Afin d'informer au mieux chacun de l'existence de ces dispositifs d'urgence sociale 24h/24, des campagnes d'information ont été organisées, notamment par voie d'affichage dans les lieux publics, par l'utilisation de différents moyens de diffusion médiatique (conférences de presse, messages radiodiffusés ...), par l'information des autres services publics ou privés ainsi que des réseaux associatifs locaux ou encore par le contact direct avec les populations les moins favorisées de chacune des régions concernées.
Les aides apportées varient en fonction des situations et des moyens de chacun. Les problèmes les plus souvent rencontrés ont trait au besoin en matière de logement, aux situations de détresse accidentelle (rupture familiale, perte d'emploi, expulsion, ...) ainsi qu'aux états de crise liés à l'endettement et à la précarité financière en cas d'imprévu. Toutefois, ici aussi certaines problématiques semblent resurgir avec une plus grande fréquence dans certaines régions; c'est le cas notamment à Liège en matière de toxicomanie, ainsi qu'à Namur en ce qui concerne "la détresse humaine".
En tout état de cause, le dispositif d'urgence sociale marque son utilité par sa capacité d'être à l'écoute des personnes en difficulté, de les orienter vers un service spécialisé - en fonction de l'aide à apporter - d'organiser de manière ponctuelle l'aide psychologique et matérielle, notamment pour ce qui concerne cette dernière, en matière d'hébergement, de nourriture, de chauffage …; bref, d'apporter une réponse immédiate au problème et d'accompagner la personne en difficulté dans sa recherche de solutions.

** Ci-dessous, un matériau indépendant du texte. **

/-- Settles O51: the pass fails as the scan of the brackets does, and the scan is read off the counts of brackets. -/
theorem bracketErrors : Obligations.BracketErrors := by
  intro depth src
  refine ⟨fun pos hbefore hexcess => ?_, fun hw hexcess => ?_, fun hw hbal pos => ?_⟩
  · refine load_of_bracketScan_error depth (bracketScan_unmatched (fun k => ?_) hexcess)
    rw [List.take_take]
    exact hbefore _ (Nat.min_le_right _ _)
  · obtain ⟨st, hscan, hcount⟩ := bracketScan_of_within (off := 0) (st := []) hw
    cases st with
    | nil => simp at hcount; omega
    | cons o st =>
      obtain ⟨pos, ho, hopen, hwrest, hbal⟩ | ⟨m, hdrop, -⟩ := bracketScan_top hscan
      · obtain rfl : o = pos := by omega
        exact ⟨o, load_of_bracketScan_pending depth hscan, hopen, hbal, hwrest⟩
      · simp at hdrop
  · obtain ⟨st, hscan, hcount⟩ := bracketScan_of_within (off := 0) (st := []) hw
    obtain rfl : st = [] := List.eq_nil_of_length_eq_zero (by simp at hcount; omega)
    obtain ⟨out, hload⟩ := load_of_bracketScan_balanced depth hscan
    rw [hload]
    exact finishLoad_ne_bracketError depth _ out pos

/-- Settles O52: the operators of the text are one group, of length `k` and at the first of them. -/
theorem oneRunIsOneInstruction : Obligations.OneRunIsOneInstruction := by
  intro depth k op src hd hk hc hfilter
  have hops : (significantFrom 0 src).map Prod.snd = List.replicate k op := by
    rw [significantFrom_ops, ← filterMap_operatorOf?_filter, hfilter, List.filterMap_replicate, operatorOf?_byte]
  obtain ⟨hlen, hall⟩ := List.eq_replicate_iff.mp hops
  cases hsig : significantFrom 0 src with
  | nil => simp [hsig] at hlen; omega
  | cons e es =>
    obtain ⟨o, op'⟩ := e
    simp only [hsig, List.map_cons, List.forall_mem_cons, List.length_cons, List.length_map] at hlen hall
    obtain ⟨rfl, hes⟩ := hall
    obtain ⟨pos, hpos, hfirst, hbefore⟩ := significantFrom_head hsig
    have hgroups : groupsOf (significantFrom 0 src) = [⟨o, op', k⟩] := by
      rw [hsig, groupsOf_run hc o (List.forall_mem_map.mp hes), hlen]
    rw [load_eq_loadGroups, hgroups, loadGroups_run hd hc]
    obtain rfl : o = pos := by omega
    exact ⟨fun hlt => if_neg (Nat.not_le.mpr hlt), fun hge => ⟨o, if_pos hge, hfirst, hbefore⟩⟩

/-- Settles O42: release from RESET answers a fresh run exactly where the image is admitted. -/
theorem releaseAdmitsOnlyWellFormed : Obligations.ReleaseAdmitsOnlyWellFormed := by
  intro s hr
  refine ⟨by simp [hostAct_releaseReset_eq_next hr], fun hw => ?_⟩
  have hne : s.admission ≠ none := by simp [State.admission_eq_none, hw]
  obtain ⟨r, hr'⟩ := Option.ne_none_iff_exists'.mp hne
  exact ⟨r, (hostAct_releaseReset_eq_refused hr).mpr hr'⟩

end Sys2Proof.Machine
end

section
/-! PROOFS. The cycle family (41_cycle.md): what the step is in each run state, that it answers throughout a run, and the
next pc of a step that retires. -/

namespace Sys2Proof.Machine

/-! ### The step, case by case (R131, R132, R210) -/

theorem step_of_reset {s : State} (h : s.runState = .reset) : step s = .fault .noStepInReset := by
  simp only [step, State.stepByRunState, h]

theorem step_of_halted {s : State} (h : s.runState = .halted) : step s = .fault .noStepHalted := by
  simp only [step, State.stepByRunState, h]

theorem step_of_faulted {s : State} (h : s.runState = .faulted) : step s = .fault .noStepFaulted := by
  simp only [step, State.stepByRunState, h]

/-- Cancel is taken whatever pc is (R209, R210). -/
theorem step_of_cancelAsserted {s : State} (ha : s.active) (hw : s.imageWf = true) (hc : s.cancelAsserted = true) :
    step s = .next (s.enterFault .cancelled s.pc s.dp) := by
  rw [step_of_active ha hw, State.blockStep, if_pos hc]

/-- Past the last instruction the block halts (R132). -/
theorem step_of_programEnd {s : State} (ha : s.active) (hw : s.imageWf = true) (hc : s.cancelAsserted = false)
    (hp : s.progLen.toNat ≤ s.pc.toNat) : step s = .next s.halt := by
  rw [step_of_active ha hw, State.blockStep, if_neg (Bool.eq_false_iff.mp hc), if_pos hp]

theorem step_of_effect {s t : State} (hx : s.executes) (he : Effect s s.current t) : step s = .next t := by
  rw [step_of_executes hx, exec_of_effect he]

/-- The converse of `step_cases` in a run: with dp in range and a WF image, each of cancel, halt and the instruction
answers (R133, R135). -/
theorem step_answers {s : State} (ha : s.active) (hw : s.imageWf = true) (hd : s.dp.toNat < cells) :
    ∃ t, step s = .next t := by
  cases hc : s.cancelAsserted with
  | true => exact ⟨_, step_of_cancelAsserted ha hw hc⟩
  | false =>
    rcases Nat.lt_or_ge s.pc.toNat s.progLen.toNat with hp | hp
    · obtain ⟨t, he⟩ := effect_exists s.current hd
      exact ⟨t, step_of_effect ⟨ha, hw, hc, hp⟩ he⟩
    · exact ⟨_, step_of_programEnd ha hw hc hp⟩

La première partie de ce dossier est extraite d'une étude qui a été réalisée, à la demande de la Région wallonne, par le professeur Alain Anciaux et son équipe travaillant au CRITIAS à l'ULB. On y analyse notamment les pratiques développées en région wallonne à la lumière des expériences développées dans d'autres régions ou pays limitrophes. La seconde complète la première et aborde la problématique de l'hébergement d'urgence. Elle est en partie extraite du compte-rendu des séances-débats qui ont été organisées sur le thème de l'urgence du logement par le Service d'Études et de Documentation sociales de la Province de Namur dans le cadre des "Rencontres de Vendredi".
Ce dossier veut faire le point sur la question de l'urgence. Le souci premier, qui en est le fil conducteur, est celui de ne pas faire de l'urgence sociale le parent pauvre de l'action sociale mais au contraire, de faire la part des choses, en considérant les énormes difficultés matérielles et psychologiques rencontrées quotidiennement, jour et nuit, chez les personnes aidées, au moment où l'urgence éclate et a besoin d'une réponse rapide, la plus appropriée. Le second aspect, tout aussi important est de faire face au syndrome de "l'homme invisible", ces gens que l'on ne voit pas, que l'on ne regarde pas.

Michel Villan.
Directeur à la Direction générale de l'Action sociale et de la Santé.